# Restoring a hot switched outlet...



## JackB_Nymble (Sep 4, 2009)

As a Life Member (in good-standing) of the Murphy's Society (everything that can go wrong... will go wrong); I come to this august forum with a humble request for help.  Here's the situation...

I'm installing a ceiling fan (w/lite kit) in a room that has no ceiling fixtures.  I have one hot outlet (powers my strip and computer-stuff) that I've left alone, and a switched outlet that I've opened-up.  After disconnecting/disassembling the outlet, I've discovered this outlet apparently powers yet another switched outlet in an adjacent room.  Now that I've torn the outlet apart, I think it's probably wiser to tie the ceiling fan in at the switch, rather than the outlet.  This formerly switched (now disassembled) outlet has 3-sets of wires coming into it.  Two-sets on top, one on the bottom.  The top left set is the hot set, apparently from the breaker.  I'm guessing the remaining 2 are the switch and a connection to the outlet in the adjacent room.

My question(s); how to put this mess back together so that: 1) when I tie the ceiling fan in at the switch, it works. 2) the formerly switched outlet is no longer switched (all the time HOT), and finally; 3) return power to the outlet in the adjacent room?  

Is power going through the outlet directional; hot/source in through the bottom screws, back out through the top screws and slots.. which would explain why there were no pigtails present when I disassembled the outlet.

Thanks so much,
Jack (feeling rather dense)


----------



## kok328 (Sep 4, 2009)

This doesn't even sound right.  An Electrican would not wire and outlet to a switch that isn't in that room.
Is this a split outlet where the top or bottom is constantly powered and the other half is switched power?
If power is going thru the outlet and not the swicth then it would stand to reason that the outlet is constantly powered.


----------



## JackB_Nymble (Sep 4, 2009)

Thanks for your quick reply.  I've been in the house now for about 4 years.  The previous owner was a weekend-warrior who, I've discovered did a rather half-assed job at other home improvement projects... I'm discovering.  As to the switched outlet in the adjacent room... it is in fact dead; deceased only after I disassembled the switched outlet in my office.

Jack


----------



## kok328 (Sep 4, 2009)

Maybe he split the room in two or just didn't care about how it was wired up.
I'm not doubting about the other outlet.
However, we still need to investigate the wiring and make corrections and/or devise a plan to meet your needs.
You'll need to take a voltmeter and determine which wires are hot and which ones go to the other outlet and which ones go to the wall switch.  In addition, we still need to know if these are split outlets.
I really can't help until I know more.  I'm not comfortable with "apparently" and "guessing".


----------



## JackB_Nymble (Sep 4, 2009)

I appreciate your discomfort with ambiguity, especially with electricity.  Lack of caring, I think, was the previous owner's M.O.  To your questions; was the outlet split; yes it was, tabs popped-off and all.  Of the three romex wiring cables going into the outlet box, I've determined (with my little tester) which of the leads is hot.  I'll find-out tomorrow which of the remaining cables goes to the switch and I'll test the last cable to make certain it awakens the (now dead) adjacent outlet.

Thanks again.  I very much appreciate your interest and effort.

J.


----------



## edlank (Sep 4, 2009)

Getting everything working again is a good goal.  I am guessing the outlet in the other room is unswitched, and you have a switch loop for one of the outlets of the duplex outlet.  To think you can add yet another Romex to the box to go to the ceiling sounds optimistic.  It is probably going to be way too crowded.  There are code rules on how many wires can enter the box, and you can look that up in a code guide.  Start thinking about tapping another outlet (maybe from the other room) or pulling new wire from the breaker box.


----------



## JoeD (Sep 8, 2009)

To wire this for the switch to be the connection point for your fan connect all the black together and to the gold screw.
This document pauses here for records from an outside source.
-- ==== Sys2Proof/Machine/Agents.lean ====
section
/-! DEFINITION. What the agents other than the engine do to the block and to memory (00_scope.md R14): host accesses
to the window and to memory, and the reset input. -/

namespace Sys2Proof.Machine

/-- The host gets an answer. -/
def State.reply (s : State) (r : Reply) : State := { s with replies := s.replies ++ [r] }

/-- An ended command is observed if `p` names it. -/
def Ended.observe (p : Latch → Bool) (e : Ended) : Ended := { e with seen := e.seen || p e.latch }

/-- The ended commands that `p` names are observed. One is forgotten once it and all before it are observed. -/
def observeEnded (p : Latch → Bool) (es : List Ended) : List Ended := (es.map (Ended.observe p)).dropWhile Ended.seen

/-- The last ended command is observed if its word is `w`. -/
def observeLast (w : Word) (es : List Ended) : List Ended :=
  (es.dropLast ++ es.getLast?.toList.map (Ended.observe fun l => w == l.op.zeroExtend 64)).dropWhile Ended.seen

/-- A read of STATUS is the host's observation of the end of every command if it returns DONE = 1, and of those with
the LAST_OP it returns if it returns BUSY = 0 (20_memory.md R63 part 2). -/
def State.observe (s : State) : State :=
  if s.busy then s else { s with ended := observeEnded (fun l => s.done || s.lastOp == l.op) s.ended }

/-- The host takes `irq`: its observation of the completion that raised it, which is the last one while CMD still holds
that command's word (20_memory.md R63 part 2). -/
def State.takeIrq (s : State) : State := { s with ended := observeLast s.cmd s.ended }

/-- A host read of the register at an offset (40_command_interface.md R91). -/
def State.hostRead (s : State) (off : Nat) : State :=
  (if off = 0x20 then s.observe else s).reply (.data (s.mmioRead off))

/-- The host samples `irq` (10_state.md R38); where it is 1 the host takes it. -/
def State.sampleIrq (s : State) : State := (if s.irq then s.takeIrq else s).reply (.irq s.irq)

/-- A host MMIO access (20_memory.md R52; 40_command_interface.md R90, R91). One that R52 does not define is answered
with an error response and has no effect on any register. -/
def State.mmioAccess (s : State) (a : MmioAccess) : State :=
  let off := windowOffset s.cfg a.addr
  if a.wellFormed off then
    match a.op with
    | .read => s.hostRead off
    | .write w => (s.mmioWrite off w).reply .written
  else s.reply .errorResponse

/-- An address is a byte of a region of the command LATCH.OP names. -/
def latchedUses (l : Latch) (x : Nat) : Bool :=
  match decodeOpcode l.op with
  | .ok i => usesByte i l.args x
  | .error _ => false

/-- The bytes the command LATCH.OP names may write: MWS ∪ WS (20_memory.md R60). -/
def latchedSpans (l : Latch) : List Span :=
  match decodeOpcode l.op with
  | .ok i => maySpans i l.args
  | .error _ => []

/-- The commands for which the other agents must keep the hazard rules: each from its start to the host's observation
of its end (70_reset_and_hazards.md R240). -/
def State.guarded (s : State) : List Latch :=
  ((s.ended.filter fun e => !e.seen).map Ended.latch) ++ if s.busy then [s.latch] else []

/-- The outcome of an ended command for which a hazard rule was broken (70_reset_and_hazards.md R241): any value in
every byte of MWS ∪ WS, and, while the registers are still that command's, in ERR and the results. -/
def State.spoil (s : State) (l : Latch) (last : Bool) : State :=
  match decodeOpcode l.op with
  | .ok i =>
    let t := s.scramble (maySpans i l.args)
    if last && !s.busy && s.cmd == l.op.zeroExtend 64 then t.redrawResults i else t
  | .error _ => s

/-- The ended commands for which a rule was broken spoiled, oldest first: those that `hit` names and whose end is not
yet observed. Every other command keeps its bytes and its results (70_reset_and_hazards.md R241). -/
def State.spoilEnded (hit : Latch → Bool) : List Ended → State → State
  | [], s => s
  | e :: es, s => State.spoilEnded hit es (if !e.seen && hit e.latch then s.spoil e.latch es.isEmpty else s)

/-- A hazard rule is broken for the guarded commands that `hit` names (70_reset_and_hazards.md R240, R241): for a
running one the breach is noted for its completion, for an ended one the free values are drawn at once. -/
def State.breach (s : State) (hit : Latch → Bool) : State :=
  let t := State.spoilEnded hit s.ended s
  if s.busy && hit s.latch then { t with hazard := true } else t

/-- A byte written by the host or another bus master. A write to a region of a guarded command breaks H1, H2 or H5
(70_reset_and_hazards.md R240). -/
def State.agentWrite (s : State) (addr : Word) (b : Byte) : State :=
  { s with mem := memWrite s.mem addr.toNat b }.breach fun l => latchedUses l addr.toNat

/-- A byte read by the host or another bus master. A byte that a guarded command may write reads as any value
(70_reset_and_hazards.md R242, 20_memory.md R63 part 2), also where it is a byte of SRC0 or SRC1 too, for which the first
point of R242 gives the byte memory holds: DESIGN CHOICE (log entry 33; it matters before the OVERLAP error is observed).
So does, at all times, a location that is not idempotent memory (20_memory.md R58). -/
def State.agentRead (s : State) (addr : Word) : State :=
  if (s.guarded.any fun l => inSpans (latchedSpans l) addr.toNat) ||
      s.cfg.nonIdempotent.any (fun w => windowHolds w addr.toNat) then
    (s.withDraws (s.draws + 1)).reply (.byte (Config.freeByte s.draws))
  else s.reply (.byte (memRead s.mem addr.toNat))

/-- The regions of a command on another instance clash with those of the command LATCH.OP names: a region that either
writes shares a byte with one the other uses (20_memory.md R68). -/
def latchedClash (l : Latch) (reads writes : List Window) : Bool :=
  match decodeOpcode l.op with
  | .ok i =>
    (usedRegions i).any fun r =>
      writes.any (fun w => windowMeets w (l.args.region r)) ||
        ((r == .dst || r == .scr) && reads.any fun w => windowMeets w (l.args.region r))
  | .error _ => false

/-- A command on another instance of the block, at the same time (70_reset_and_hazards.md R240, H5). -/
def State.rivalCommand (s : State) (reads writes : List Window) : State :=
  s.breach fun l => latchedClash l reads writes

/-- Any value of a region register pair. -/
def freeRegion (d : Nat) : Region := ⟨Config.freeWord d, Config.freeWord (d + 1)⟩

/-- Any value of LATCH (10_state.md R43, 70_reset_and_hazards.md R230). -/
def freeLatch (d : Nat) : Latch :=
  ⟨Config.freeByte d, ⟨freeRegion d, freeRegion (d + 2), freeRegion (d + 4), freeRegion (d + 6)⟩⟩

/-- The registers, ENG and the hidden state after reset (10_state.md R43, 70_reset_and_hazards.md R230). -/
def State.resetRegisters (s : State) : State :=
  { s.forgetWork with
    irqEn := false, cmd := 0, eng := .idle, done := false, cmdDropped := false, err := .none, lastOp := 0,
    args := .zero, resultLen := 0, resultAux := 0, errInfo := 0, latch := freeLatch s.forgetWork.draws,
    hazard := false, draws := s.forgetWork.draws + 8 }

/-- The reset input (70_reset_and_hazards.md R230). A running command is abandoned, and each byte of its may-write
set holds any value (R231); memory is otherwise unchanged. -/
def State.resetInput (s : State) : State :=
  match s.eng with
  | .idle => s.resetRegisters
  | .busy => (s.scramble (latchedSpans s.latch)).resetRegisters

/-- One event of an agent other than the engine. -/
def State.agentEvent (s : State) (e : Event) : State :=
  match e with
  | .mmio a => s.mmioAccess a
  | .memWrite addr b => s.agentWrite addr b
  | .memRead addr => s.agentRead addr
  | .otherCommand reads writes => s.rivalCommand reads writes
  | .irqSample => s.sampleIrq
  | .reset => s.resetInput
  | .engine => s

end Sys2Proof.Machine
end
Connect all the white together and to the silver screw. 
Disconnect the wires from the switch.
Run a 14/3 wire from the switch to the fan.
At the switch
Connect the two whites and push to back of box.
Connect the two blacks to each other and to the  switch.
Connect the red to the switch.

A the fan
Connect the whites.
Connect the black to the black from fan
Connect the red to blue from fan.

The fan will operate from pull chains. The black wire is always hot.
The red wire is controlled by the switch and will turn the light on off.


----------